New York Times Front Page 'Analysis' Condemns Trump’s ‘Cult of Personality': Obama Who?

February 16th, 2026 2:43 PM

A 3,000-word “news analysis” by New York Times chief White House correspondent Peter Baker on Trump’s supposed cult of personality was headlined cheekily: “A Superman, Jedi and Pope -- Trump’s Relentless Bid to Mythologize Himself.

The online version was more insulting: “Trump’s Relentless Self-Promotion Fosters an American Cult of Personality-- President Trump has engaged in a spree of self-aggrandizement unlike any of his predecessors, fostering a mythologized superhuman persona and making himself the inescapable force at home and around the world.”

The story included a photo of a gold-leaf copper statue of Trump, tilted on its side -- a statute paid for by outside private sources selling crypto coins.

After a year back in the White House, Mr. Trump’s efforts to promote himself as the singularly dominant figure in the world have become so commonplace that they no longer seem surprising. He regularly depicts himself in a heroic, almost godly fashion, as a king, as a Superman, as a Jedi knight, as a military hero, even as a pope in a white cassock.

While Mr. Trump has spent a lifetime promoting his personal brand, slapping his name on hotels, casinos, airplanes, even steaks, neckties and bottled water, what he is doing in his second term as president comes closer to building a cult of personality the likes of which has never been seen in American history. Other presidents sought to cultivate their reputations, but none went as far as Mr. Trump has to create a mythologized, superhuman and omnipresent persona leading to idolatry.

....

His White House is pressuring the Smithsonian Institution’s National Portrait Gallery to display portraits of Mr. Trump by his supporters. A group of cryptocurrency investors has shelled out $300,000 to forge a 15-foot-tall gold-covered bronze statue of Mr. Trump called “Don Colossus” to be installed at his golf complex in Doral, Fla.

For the record, late Minneapolis resident George Floyd had three memorial services while residing in a 14-karat gold-plated coffin, but no one would dare insinuate that Floyd's supporters were a “cult of personality.”

As for fellow presidents, it would be hard to top Barack Obama hero worship from the entertainment community, like Black Eyed Peas musician will.i.am’s infamous celebrity video for Barack Obama during the 2008 presidential campaign, “Yes We Can,” which the Times greeted favorably. The Obama worship often spread to the elitist media itself. It began with a Washington Post front-page story gawking at his “chiseled pectorals” and ended with Times columnist Frank Bruni gushing "We’re going to miss this man, America. Whatever his flaws, he’s been more than our president. Time and again, he’s been our national poet.”

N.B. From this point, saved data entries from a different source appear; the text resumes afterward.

/-- The fields of block INGRESS (R284), in the order of the manual's table. -/
def rowsINGRESS : List FieldRow :=
  [⟨0x4000, 0x40, 30, 4, 1, 0, 0, .rw, 0, 7⟩,
   ⟨0x4000, 0x40, 30, 4, 1, 1, 1, .rw, 1, 7⟩,
   ⟨0x4004, 0x40, 16, 4, 1, 9, 0, .rws, 384, 2⟩,
   ⟨0x4404, 0x40, 6, 4, 1, 9, 0, .rws, 12, 2⟩,
   ⟨0x4584, 0x40, 8, 4, 1, 9, 0, .rws, 3, 2⟩,
   ⟨0x4004, 0x40, 16, 4, 1, 25, 16, .rws, 256, 2⟩,
   ⟨0x4404, 0x40, 6, 4, 1, 25, 16, .rws, 8, 2⟩,
   ⟨0x4584, 0x40, 8, 4, 1, 25, 16, .rws, 2, 2⟩,
   ⟨0x4008, 0x40, 30, 4, 1, 21, 0, .ro, 0, 7⟩,
   ⟨0x400C, 0x40, 30, 4, 1, 31, 0, .rc, 0, 7⟩,
   ⟨0x4010, 0x40, 30, 4, 1, 31, 0, .rc, 0, 7⟩,
   ⟨0x4014, 0x40, 30, 4, 1, 31, 0, .rc, 0, 7⟩,
   ⟨0x4018, 0x40, 30, 4, 1, 23, 0, .rws, 0, 2⟩,
   ⟨0x401C, 0x40, 30, 4, 1, 0, 0, .ro, 1, 7⟩,
   ⟨0x4020, 0x40, 30, 4, 1, 31, 0, .rc, 0, 7⟩,
   ⟨0x4324, 0x40, 4, 4, 1, 23, 0, .rw, 0, 7⟩,
   ⟨0x4328, 0x40, 4, 4, 1, 23, 0, .rw, 0, 7⟩,
   ⟨0x432C, 0x40, 4, 4, 1, 31, 0, .rw, 0, 7⟩,
   ⟨0x4330, 0x40, 4, 4, 1, 31, 5, .rw, 0, 7⟩,
   ⟨0x4334, 0x40, 4, 4, 1, 31, 0, .rw, 0, 7⟩,
   ⟨0x4338, 0x40, 4, 4, 1, 3, 0, .rw, 2, 7⟩,
   ⟨0x4338, 0x40, 4, 4, 1, 8, 8, .rw, 0, 7⟩,
   ⟨0x4338, 0x40, 4, 4, 1, 9, 9, .rw, 1, 7⟩,
   ⟨0x4424, 0x40, 4, 4, 1, 31, 0, .rw, 0, 7⟩,
   ⟨0x4428, 0x40, 4, 4, 1, 31, 0, .rw, 0, 7⟩,
   ⟨0x403C, 0x40, 30, 4, 1, 31, 0, .ro, 0, 7⟩,
   ⟨0x4800, 0x20, 32, 4, 1, 0, 0, .rws, 0, 2⟩,
   ⟨0x4800, 0x20, 32, 4, 1, 5, 1, .rws, 0, 2⟩,
   ⟨0x4800, 0x20, 32, 4, 1, 7, 6, .rws, 0, 2⟩,
   ⟨0x4800, 0x20, 32, 4, 1, 8, 8, .rws, 0, 2⟩,
   ⟨0x4800, 0x20, 32, 4, 1, 11, 9, .rws, 0, 2⟩,
   ⟨0x4804, 0x20, 32, 4, 1, 31, 12, .rws, 0, 2⟩,
   ⟨0x4808, 0x20, 32, 4, 1, 15, 0, .rws, 0, 2⟩,
   ⟨0x480C, 0x20, 32, 4, 1, 4, 0, .rws, 16, 2⟩,
   ⟨0x480C, 0x20, 32, 4, 1, 28, 16, .rws, 0, 2⟩,
   ⟨0x4810, 0x20, 32, 4, 1, 16, 0, .rws, 0, 2⟩,
   ⟨0x4814, 0x20, 32, 4, 1, 15, 0, .rws, 0, 2⟩,
   ⟨0x4814, 0x20, 32, 4, 1, 27, 16, .rws, 0, 2⟩,
   ⟨0x4814, 0x20, 32, 4, 1, 28, 28, .rws, 0, 2⟩,
   ⟨0x4818, 0x20, 32, 4, 1, 3, 0, .rws, 0, 2⟩] ++
  [⟨0x4818, 0x20, 32, 4, 1, 4, 4, .rws, 0, 2⟩,
   ⟨0x4818, 0x20, 32, 4, 1, 25, 8, .rws, 100000, 2⟩,
   ⟨0x4C00, 0x20, 2, 4, 1, 1, 0, .rw, 0, 7⟩,
   ⟨0x4C00, 0x20, 2, 4, 1, 9, 2, .rw, 3, 7⟩,
   ⟨0x4C00, 0x20, 2, 4, 1, 13, 10, .rw, 0, 7⟩,
   ⟨0x4C00, 0x20, 2, 4, 1, 14, 14, .rw, 0, 7⟩,
   ⟨0x4C00, 0x20, 2, 4, 1, 22, 16, .rw, 0, 7⟩,
   ⟨0x4C04, 0x20, 2, 4, 1, 4, 0, .rw, 0, 7⟩,
   ⟨0x4C08, 0x20, 2, 4, 4, 31, 0, .rw, 0, 7⟩]

/-- The fields of block FUSION (R314), in the order of the manual's table. -/
def rowsFUSION : List FieldRow :=
  [⟨0x3000, 0x4, 1, 4, 1, 16, 0, .rws, 2000, 2⟩,
   ⟨0x3010, 0x4, 1, 4, 1, 0, 0, .rws, 0, 2⟩,
   ⟨0x3010, 0x4, 1, 4, 1, 2, 1, .rws, 0, 2⟩,
   ⟨0x3010, 0x4, 1, 4, 1, 3, 3, .rws, 0, 2⟩,
   ⟨0x3010, 0x4, 1, 4, 1, 8, 4, .rws, 0, 2⟩,
   ⟨0x3014, 0x4, 1, 4, 1, 28, 0, .rws, 0, 2⟩,
   ⟨0x3014, 0x4, 1, 4, 1, 29, 29, .rws, 0, 2⟩,
   ⟨0x3018, 0x4, 1, 4, 1, 15, 0, .rws, 0, 2⟩,
   ⟨0x301C, 0x4, 1, 4, 1, 31, 0, .rws, 0, 2⟩,
   ⟨0x3020, 0x4, 1, 4, 1, 7, 0, .rws, 0, 2⟩,
   ⟨0x3024, 0x4, 1, 4, 1, 31, 0, .rws, 0, 2⟩,
   ⟨0x3028, 0x4, 1, 4, 1, 31, 0, .rws, 0x3fc00000, 2⟩,
   ⟨0x302C, 0x4, 1, 4, 1, 31, 0, .rws, 0x3dcccccd, 2⟩,
   ⟨0x3030, 0x4, 1, 4, 1, 1, 0, .ro, 2, 7⟩,
   ⟨0x3034, 0x4, 1, 4, 1, 31, 0, .ro, 0, 7⟩,
   ⟨0x3038, 0x4, 1, 4, 1, 31, 0, .rc, 0, 7⟩,
   ⟨0x3100, 0x20, 32, 4, 1, 0, 0, .rws, 0, 2⟩,
   ⟨0x3100, 0x20, 32, 4, 1, 2, 1, .rws, 0, 2⟩,
   ⟨0x3100, 0x20, 32, 4, 1, 3, 3, .rws, 0, 2⟩,
   ⟨0x3100, 0x20, 32, 4, 1, 8, 4, .rws, 0, 2⟩,
   ⟨0x3100, 0x20, 32, 4, 1, 9, 9, .rws, 0, 2⟩,
   ⟨0x3100, 0x20, 32, 4, 1, 21, 10, .rws, 0, 2⟩,
   ⟨0x3104, 0x20, 32, 4, 1, 31, 0, .rws, 100000000, 2⟩,
   ⟨0x3108, 0x20, 32, 4, 1, 31, 0, .rws, 0, 2⟩,
   ⟨0x310C, 0x20, 32, 4, 1, 7, 0, .rws, 50, 2⟩,
   ⟨0x3110, 0x20, 32, 4, 1, 31, 12, .rws, 0, 2⟩,
   ⟨0x3114, 0x20, 32, 4, 1, 15, 0, .rws, 0, 2⟩,
   ⟨0x3118, 0x20, 32, 4, 1, 0, 0, .ro, 0, 7⟩,
   ⟨0x311C, 0x20, 32, 4, 1, 31, 0, .rc, 0, 7⟩,
   ⟨0x3500, 0x10, 4, 4, 1, 0, 0, .rws, 0, 2⟩,
   ⟨0x3500, 0x10, 4, 4, 1, 4, 1, .rws, 0, 2⟩,
   ⟨0x3500, 0x10, 4, 4, 1, 7, 5, .rws, 0, 2⟩,
   ⟨0x3504, 0x10, 4, 4, 1, 31, 0, .rws, 0, 2⟩,
   ⟨0x3600, 0x20, 2, 4, 1, 0, 0, .rws, 0, 2⟩,
   ⟨0x3600, 0x20, 2, 4, 1, 4, 1, .rws, 0, 2⟩,
   ⟨0x3600, 0x20, 2, 4, 1, 7, 5, .rws, 0, 2⟩,
   ⟨0x3600, 0x20, 2, 4, 1, 9, 8, .rws, 0, 2⟩,
   ⟨0x3604, 0x20, 2, 4, 1, 31, 0, .rws, 0, 2⟩,
   ⟨0x3608, 0x20, 2, 4, 1, 15, 0, .rws, 0, 2⟩,
   ⟨0x360C, 0x20, 2, 4, 1, 31, 0, .rws, 0, 2⟩] ++
  [⟨0x3610, 0x20, 2, 4, 1, 15, 0, .rws, 0, 2⟩,
   ⟨0x3700, 0x20, 6, 4, 1, 31, 12, .rws, 0, 2⟩,
   ⟨0x3704, 0x20, 6, 4, 1, 15, 0, .rws, 0, 2⟩,
   ⟨0x3708, 0x20, 6, 4, 1, 4, 0, .rws, 20, 2⟩,
   ⟨0x370C, 0x20, 6, 4, 1, 9, 0, .rws, 100, 4⟩,
   ⟨0x3710, 0x20, 6, 4, 1, 10, 0, .rws, 200, 4⟩,
   ⟨0x3714, 0x20, 6, 4, 1, 31, 0, .rc, 0, 7⟩,
   ⟨0x3718, 0x20, 6, 4, 1, 31, 0, .rc, 0, 7⟩]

Baker himself wrote a gushy Obama tribute book complete with color photographs titled Obama: The Call to History. Amazon includes this sugary blurb: 

"Very likely not since tributes to the assassinated John F. Kennedy
will a book of photographs of a president so recently departed make
millions of Americans want to cry."―James Goodman, The New York Times Book Review

But that’s all in the dustbin of history; Obama’s only mention in this long Baker piece is as the racial victim of a clip reposted by Trump. Baker mentions several other U.S. presidents to put up against Trump, who comes out as by far the most cultish American leader, approaching Joseph Stalin and Mao Tse-Tung territory.

Cults of personality are traditionally associated with dictators and demagogues, not democrats. They are figures like Joseph Stalin, Mao Zedong, Benito Mussolini and more recently the shirtless, horseback-riding Vladimir V. Putin of Russia. But Mr. Trump does not seem concerned that he might be heading down a dangerous path.

Baker did some cherry-picking to establish a pattern of commentators and Democratic politicians accusing Trump of encouraging a personality "cult," then came back to the Trump statue, which remains un-erected.

The efforts to exalt himself, however, have accelerated in the past year far beyond his first term and have increasingly come to resemble eccentric regimes in far corners of the world. To those who have spent time in the former Soviet Union, the “Don Colossus” statue bears a striking resemblance to the rotating gold statue erected by Saparmurat Niyazov, the megalomaniacal former dictator of Turkmenistan who called himself Turkmenbashi and even renamed the months of the year after himself and his family.

Trump’s “Don Colossus” statue, tacky or not, was not commissioned by the president, and February is not yet known as “Trumpuary."